● **Work task**
In the data below, locate each line with the word "Laws" and list it.

>>>>>

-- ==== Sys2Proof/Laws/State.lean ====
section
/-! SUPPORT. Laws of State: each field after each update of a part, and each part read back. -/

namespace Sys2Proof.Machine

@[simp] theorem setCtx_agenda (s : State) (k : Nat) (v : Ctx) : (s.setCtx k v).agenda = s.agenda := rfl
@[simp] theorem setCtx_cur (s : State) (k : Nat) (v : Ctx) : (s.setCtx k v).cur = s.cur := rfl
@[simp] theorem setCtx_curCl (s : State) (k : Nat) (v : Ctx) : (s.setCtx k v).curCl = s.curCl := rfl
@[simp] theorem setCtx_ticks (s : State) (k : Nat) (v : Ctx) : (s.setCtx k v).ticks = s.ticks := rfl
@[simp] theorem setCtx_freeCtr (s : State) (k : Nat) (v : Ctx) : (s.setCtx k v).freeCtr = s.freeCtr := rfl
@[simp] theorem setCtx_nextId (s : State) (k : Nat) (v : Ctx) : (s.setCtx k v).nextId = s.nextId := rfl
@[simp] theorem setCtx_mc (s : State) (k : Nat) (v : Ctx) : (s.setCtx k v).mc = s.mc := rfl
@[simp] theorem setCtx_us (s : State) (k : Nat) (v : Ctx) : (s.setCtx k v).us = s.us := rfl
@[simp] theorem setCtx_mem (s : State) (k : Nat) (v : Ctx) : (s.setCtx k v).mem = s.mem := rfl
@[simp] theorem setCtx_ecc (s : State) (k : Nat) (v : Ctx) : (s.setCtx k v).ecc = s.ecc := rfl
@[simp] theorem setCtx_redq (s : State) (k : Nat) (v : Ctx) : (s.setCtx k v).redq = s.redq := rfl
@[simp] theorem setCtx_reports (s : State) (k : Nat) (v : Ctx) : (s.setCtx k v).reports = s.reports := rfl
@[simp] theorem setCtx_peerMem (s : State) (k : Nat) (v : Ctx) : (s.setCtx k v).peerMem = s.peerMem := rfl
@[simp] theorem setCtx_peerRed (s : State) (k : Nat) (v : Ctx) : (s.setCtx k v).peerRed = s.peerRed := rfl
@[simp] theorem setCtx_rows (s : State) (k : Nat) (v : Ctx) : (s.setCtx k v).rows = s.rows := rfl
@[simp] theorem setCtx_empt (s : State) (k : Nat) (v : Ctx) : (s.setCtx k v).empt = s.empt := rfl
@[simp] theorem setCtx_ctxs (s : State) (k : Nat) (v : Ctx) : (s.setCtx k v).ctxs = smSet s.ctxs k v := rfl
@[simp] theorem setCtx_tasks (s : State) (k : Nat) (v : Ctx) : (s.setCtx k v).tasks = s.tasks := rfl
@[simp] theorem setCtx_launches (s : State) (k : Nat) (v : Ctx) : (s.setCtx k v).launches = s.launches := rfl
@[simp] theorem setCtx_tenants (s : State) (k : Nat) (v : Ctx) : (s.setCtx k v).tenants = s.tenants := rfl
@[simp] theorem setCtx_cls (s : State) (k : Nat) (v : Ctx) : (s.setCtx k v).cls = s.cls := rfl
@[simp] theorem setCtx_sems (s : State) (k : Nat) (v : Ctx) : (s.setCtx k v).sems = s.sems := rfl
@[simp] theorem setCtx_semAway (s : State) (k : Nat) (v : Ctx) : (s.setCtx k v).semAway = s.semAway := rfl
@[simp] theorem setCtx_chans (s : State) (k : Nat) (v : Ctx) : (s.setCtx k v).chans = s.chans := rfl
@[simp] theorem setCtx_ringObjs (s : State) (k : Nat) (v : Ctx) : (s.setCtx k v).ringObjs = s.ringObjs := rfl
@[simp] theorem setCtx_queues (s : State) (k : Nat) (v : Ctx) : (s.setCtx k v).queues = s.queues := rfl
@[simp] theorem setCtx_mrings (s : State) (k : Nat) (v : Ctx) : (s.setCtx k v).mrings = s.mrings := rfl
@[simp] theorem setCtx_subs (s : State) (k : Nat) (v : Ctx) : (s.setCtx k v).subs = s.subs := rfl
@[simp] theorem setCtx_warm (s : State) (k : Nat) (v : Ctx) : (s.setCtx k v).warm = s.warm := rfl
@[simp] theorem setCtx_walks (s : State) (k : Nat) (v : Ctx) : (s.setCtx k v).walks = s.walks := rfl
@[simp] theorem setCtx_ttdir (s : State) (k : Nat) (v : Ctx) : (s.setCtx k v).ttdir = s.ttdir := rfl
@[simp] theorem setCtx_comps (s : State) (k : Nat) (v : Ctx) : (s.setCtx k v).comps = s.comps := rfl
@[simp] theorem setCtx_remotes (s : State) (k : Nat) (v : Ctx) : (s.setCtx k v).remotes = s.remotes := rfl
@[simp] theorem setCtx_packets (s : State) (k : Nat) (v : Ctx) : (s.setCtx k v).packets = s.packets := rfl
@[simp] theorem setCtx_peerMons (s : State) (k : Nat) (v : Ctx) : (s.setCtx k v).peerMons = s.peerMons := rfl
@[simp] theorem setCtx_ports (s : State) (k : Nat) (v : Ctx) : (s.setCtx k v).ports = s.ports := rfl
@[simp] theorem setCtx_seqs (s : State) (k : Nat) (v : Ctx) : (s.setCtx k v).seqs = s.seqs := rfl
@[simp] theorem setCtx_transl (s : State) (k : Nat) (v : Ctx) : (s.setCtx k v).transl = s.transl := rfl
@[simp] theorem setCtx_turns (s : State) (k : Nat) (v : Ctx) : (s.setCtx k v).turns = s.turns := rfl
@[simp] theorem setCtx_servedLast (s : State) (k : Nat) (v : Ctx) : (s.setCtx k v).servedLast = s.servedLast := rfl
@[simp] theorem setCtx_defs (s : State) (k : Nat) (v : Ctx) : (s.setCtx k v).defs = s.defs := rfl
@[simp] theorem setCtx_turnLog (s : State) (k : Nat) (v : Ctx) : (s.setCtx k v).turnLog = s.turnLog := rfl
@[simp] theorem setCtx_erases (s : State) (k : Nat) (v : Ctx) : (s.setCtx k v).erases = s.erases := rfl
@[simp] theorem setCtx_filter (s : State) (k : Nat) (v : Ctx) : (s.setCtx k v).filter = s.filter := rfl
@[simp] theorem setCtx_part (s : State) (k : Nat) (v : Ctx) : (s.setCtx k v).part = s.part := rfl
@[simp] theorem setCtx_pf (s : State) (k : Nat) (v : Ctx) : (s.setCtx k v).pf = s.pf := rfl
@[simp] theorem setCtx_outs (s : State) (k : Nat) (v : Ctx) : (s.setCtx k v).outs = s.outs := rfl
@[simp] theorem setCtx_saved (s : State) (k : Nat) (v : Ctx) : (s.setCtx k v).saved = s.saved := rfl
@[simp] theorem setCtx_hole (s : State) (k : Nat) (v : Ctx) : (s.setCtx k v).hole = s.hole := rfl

<<<<<

● **Solved problem**
-- ==== Sys2Proof/Laws/State.lean ====
/-! SUPPORT. Laws of State: each field after each update of a part, and each part read back. -/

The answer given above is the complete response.